Nancy Krieger is an American epidemiologist who is professor of social epidemiology in the Department of Social and Behavioral Sciences at the Harvard T.H. Chan School of Public Health.

==Education and career==
Raised on the Upper East Side of Manhattan, Krieger studied biochemistry as an undergraduate at Harvard University and earned a master's degree at the University of Washington. Krieger received her PhD in epidemiology from University of California, Berkeley in 1989. She joined the faculty of the Harvard T.H. Chan School of Public Health in 1995. In 2004, she became an ISI highly cited researcher.

==Research==
Krieger has conducted research on the relationship between racism, social class, and health in the United States since the 1980s. In 2008, she conducted research that found that socioeconomic disparities in mortality rates had narrowed from 1966 to 1980, but had widened since then.
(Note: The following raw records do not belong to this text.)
theorem State.reachRest_keeps {a1 : BootSt} (h : Keeps u s) : Keeps u (State.reachRest s a1) := by
  unfold State.reachRest
  repeat' first
    | with_reducible assumption
    | with_reducible refine State.each_keeps ?_ (fun _ _ _ => ?_)
    | with_reducible apply State.zeroScratch_keeps
    | with_reducible apply State.wipeVault_keeps
    | with_reducible apply State.logEvent_keeps
    | with_reducible apply State.bootMember_keeps
    | with_reducible apply State.bootNetwork_keeps
    | (intro x; refine (fun (_ : Keeps u x) => ?_) ?_; on_goal 2 => unfold x; on_goal 1 => clear_value x)
    | (intro x)
    | (lift_lets; intro x; refine (fun (_ : Keeps u x) => ?_) ?_; on_goal 2 => unfold x; on_goal 1 => clear_value x)
    | (fail_if_no_progress with_reducible refine Keeps.mk_same ?_)

theorem State.bootRom_keeps (h : Keeps u s) : Keeps u (State.bootRom s) := by
  unfold State.bootRom
  repeat' first
    | with_reducible assumption
    | with_reducible apply State.carryForward_keeps
    | with_reducible apply State.reachRest_keeps
    | with_reducible apply State.loadImages_keeps
    | with_reducible apply State.logEvent_keeps
    | with_reducible apply Keeps.ite
    | split

theorem State.bootFinish_keeps {a1 : List Byte} {a2 : ℕ} {a3 : ℕ} (h : Keeps u s) : Keeps u (State.bootFinish s a1 a2 a3) := by
  unfold State.bootFinish
  repeat' first
    | with_reducible assumption
    | with_reducible apply State.setObj_keeps
    | with_reducible apply State.reachIdle_keeps
    | with_reducible apply State.logEvent_keeps
    | with_reducible apply Keeps.ite
    | with_reducible refine Keeps.fold ?_ fun _ _ _ => ?_
    | (fail_if_no_progress with_reducible refine Keeps.mk_same ?_)

theorem networkAct_keeps {a0 : ℕ} : Act.Keeps (networkAct a0) := by
  refine ⟨fun {u s} h => ?_⟩
  unfold networkAct
  repeat' first
    | with_reducible assumption
    | with_reducible apply Keeps.ite1
    | (fail_if_no_progress with_reducible refine Keeps.mk_same ?_)

theorem State.commitClass_keeps {a1 : ℕ} (h : Keeps u s) : Keeps u (State.commitClass s a1) := by
  unfold State.commitClass
  repeat' first
    | with_reducible assumption
    | with_reducible apply State.setObj_keeps

theorem commitAct_keeps {a0 : ℕ} : Act.Keeps (commitAct a0) := by
  refine ⟨fun {u s} h => ?_⟩
  unfold commitAct
  repeat' first
    | with_reducible assumption
    | with_reducible refine State.each_keeps ?_ (fun _ _ _ => ?_)
    | with_reducible apply State.commitClass_keeps
    | with_reducible apply Keeps.ite1

theorem State.flashUnknown_keeps {a1 : ℕ} {a2 : ℕ} (h : Keeps u s) : Keeps u (State.flashUnknown s a1 a2) := by
  unfold State.flashUnknown
  repeat' first
    | with_reducible assumption
    | (fail_if_no_progress with_reducible refine Keeps.mk_same ?_)

theorem eraseAct_keeps {a0 : Bool} : Act.Keeps (eraseAct a0) := by
  refine ⟨fun {u s} h => ?_⟩
  unfold eraseAct
  refine Keeps.ite1 h (Keeps.ite1 ?_ ?_)
  · exact State.setObj_keeps (Keeps.mk_same h)
  · exact State.setObj_keeps (State.flashUnknown_keeps h)

theorem recoveryDataAct_keeps {a0 : List Byte} {a1 : Bool} : Act.Keeps (recoveryDataAct a0 a1) := by
  refine ⟨fun {u s} h => ?_⟩
  unfold recoveryDataAct
  refine Keeps.ite1 h (Keeps.ite1 h (Keeps.ite1 h (Keeps.ite1 ?_ ?_)))
  · exact State.setObj_keeps (State.flashUnknown_keeps h)
  · exact State.setObj_keeps (State.setObj_keeps (Keeps.mk_same h))

theorem checkAct_keeps : Act.Keeps (checkAct) := by
  refine ⟨fun {u s} h => ?_⟩
  unfold checkAct
  repeat' first
    | with_reducible assumption
    | with_reducible apply State.setObj_keeps
    | with_reducible apply Keeps.ite1

theorem rebootAct_keeps : Act.Keeps (rebootAct) := by
  refine ⟨fun {u s} h => ?_⟩
  unfold rebootAct
  repeat' first
    | with_reducible assumption
    | with_reducible apply State.porstFor_keeps
    | with_reducible apply Keeps.ite1

theorem State.tamperAlarm_keeps {a1 : TamperSource} (h : Keeps u s) : Keeps u (State.tamperAlarm s a1) := by
  unfold State.tamperAlarm
  repeat' first
    | with_reducible assumption
    | with_reducible apply State.wipeAll_keeps
    | with_reducible refine State.each_keeps ?_ (fun _ _ _ => ?_)
    | with_reducible apply State.abortCore_keeps
    | with_reducible apply State.endSecrets_keeps
    | with_reducible apply State.dissolvePart_keeps
    | with_reducible apply State.enterHeld_keeps
    | with_reducible apply State.setObj_keeps
    | with_reducible apply State.count_keeps
    | with_reducible apply State.enterRest_keeps
    | with_reducible apply State.logEvent_keeps
    | with_reducible apply Keeps.ite
    | (lift_lets; intro x; refine (fun (_ : Keeps u x) => ?_) ?_; on_goal 2 => unfold x; on_goal 1 => clear_value x)
    | (fail_if_no_progress with_reducible refine Keeps.mk_same ?_)

/-! ### Machine/Background.lean -/

theorem State.breathOne_keeps {a1 : ℕ} {a2 : ℕ} {a3 : ℕ} (h : Keeps u s) : Keeps u (State.breathOne s a1 a2 a3) := by
  unfold State.breathOne
  repeat' first
    | with_reducible assumption
    | with_reducible apply State.setObj_keeps
    | with_reducible apply State.count_keeps
    | with_reducible apply Keeps.ite
    | split
    | (fail_if_no_progress with_reducible refine Keeps.mk_same ?_)

theorem State.breathPeriod_keeps {a1 : List ℕ} {a2 : List ℕ} (h : Keeps u s) : Keeps u (State.breathPeriod s a1 a2) := by
  unfold State.breathPeriod
  repeat' first
    | with_reducible assumption
    | with_reducible refine State.each_keeps ?_ (fun _ _ _ => ?_)
    | with_reducible apply State.breathOne_keeps
    | (lift_lets; intro x; refine (fun (_ : Keeps u x) => ?_) ?_; on_goal 2 => unfold x; on_goal 1 => clear_value x)
    | (fail_if_no_progress with_reducible refine Keeps.mk_same ?_)

theorem shareAct_keeps {a0 : ℕ} {a1 : ℕ} : Act.Keeps (shareAct a0 a1) := by
  refine ⟨fun {u s} h => ?_⟩
  unfold shareAct
  repeat' first
    | with_reducible assumption
    | with_reducible apply State.setObj_keeps
    | with_reducible apply Keeps.ite1

theorem State.laserAge_keeps {a1 : ℕ} {a2 : Bool} {a3 : ℕ} (h : Keeps u s) : Keeps u (State.laserAge s a1 a2 a3) := by
  unfold State.laserAge
  repeat' first
    | with_reducible assumption
    | with_reducible apply State.logEvent_keeps
    | with_reducible apply Keeps.ite
    | (fail_if_no_progress with_reducible refine Keeps.mk_same ?_)

theorem State.sectorFail_keeps {a1 : ℕ} (h : Keeps u s) : Keeps u (State.sectorFail s a1) := by
  unfold State.sectorFail
  repeat' first
    | with_reducible assumption
    | with_reducible apply State.logEvent_keeps
    | with_reducible apply Keeps.ite
    | (fail_if_no_progress with_reducible refine Keeps.mk_same ?_)

theorem State.wearLevel_keeps {a1 : ℕ} {a2 : Bool} (h : Keeps u s) : Keeps u (State.wearLevel s a1 a2) := by
  unfold State.wearLevel
  repeat' first
    | with_reducible assumption
    | with_reducible apply State.sectorFail_keeps
    | with_reducible apply Keeps.ite
    | (fail_if_no_progress with_reducible refine Keeps.mk_same ?_)

theorem State.persistWrite_keeps {a1 : Option ℕ} (h : Keeps u s) : Keeps u (State.persistWrite s a1) := by
  unfold State.persistWrite
  repeat' first
    | with_reducible assumption
    | with_reducible apply State.sectorFail_keeps
    | with_reducible apply Keeps.ite
    | split
    | (fail_if_no_progress with_reducible refine Keeps.mk_same ?_)

theorem State.teleShown_keeps (h : Keeps u s) : Keeps u (State.teleShown s) := by
  unfold State.teleShown
  repeat' first
    | with_reducible assumption
    | (intro x)
    | (lift_lets; intro x)
    | (fail_if_no_progress with_reducible refine Keeps.mk_same ?_)

theorem State.telemetry_keeps {a1 : Readings} (h : Keeps u s) : Keeps u (State.telemetry s a1) := by
  unfold State.telemetry
  repeat' first
    | with_reducible assumption
    | with_reducible refine State.each_keeps ?_ (fun _ _ _ => ?_)
    | with_reducible apply State.setObj_keeps
    | with_reducible apply State.count_keeps
    | with_reducible apply State.setFans_keeps
    | with_reducible apply State.settleLimits_keeps
    | with_reducible apply State.teleShown_keeps
    | with_reducible apply Keeps.ite
    | (fail_if_no_progress with_reducible refine Keeps.mk_same ?_)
In 2015, she and her colleagues published a paper arguing that law enforcement-related deaths in the United States should be a "notifiable condition", meaning that public health workers would have to report such deaths to a state or local agency. Krieger co-founded the American Public Health Association's Spirit of 1848 caucus which centers their attention on ways to limit social inequities in health. In January 2023, the National Institute of Health granted over $3.3 million towards her groups project examining the effects of discrimination on sleep disorders and psychological distress.

==Personal life==
Krieger is one of two children of endocrinologist Dorothy Krieger and neurologist Howard Krieger. Her brother, Jim Krieger, is the director of Healthy Food America.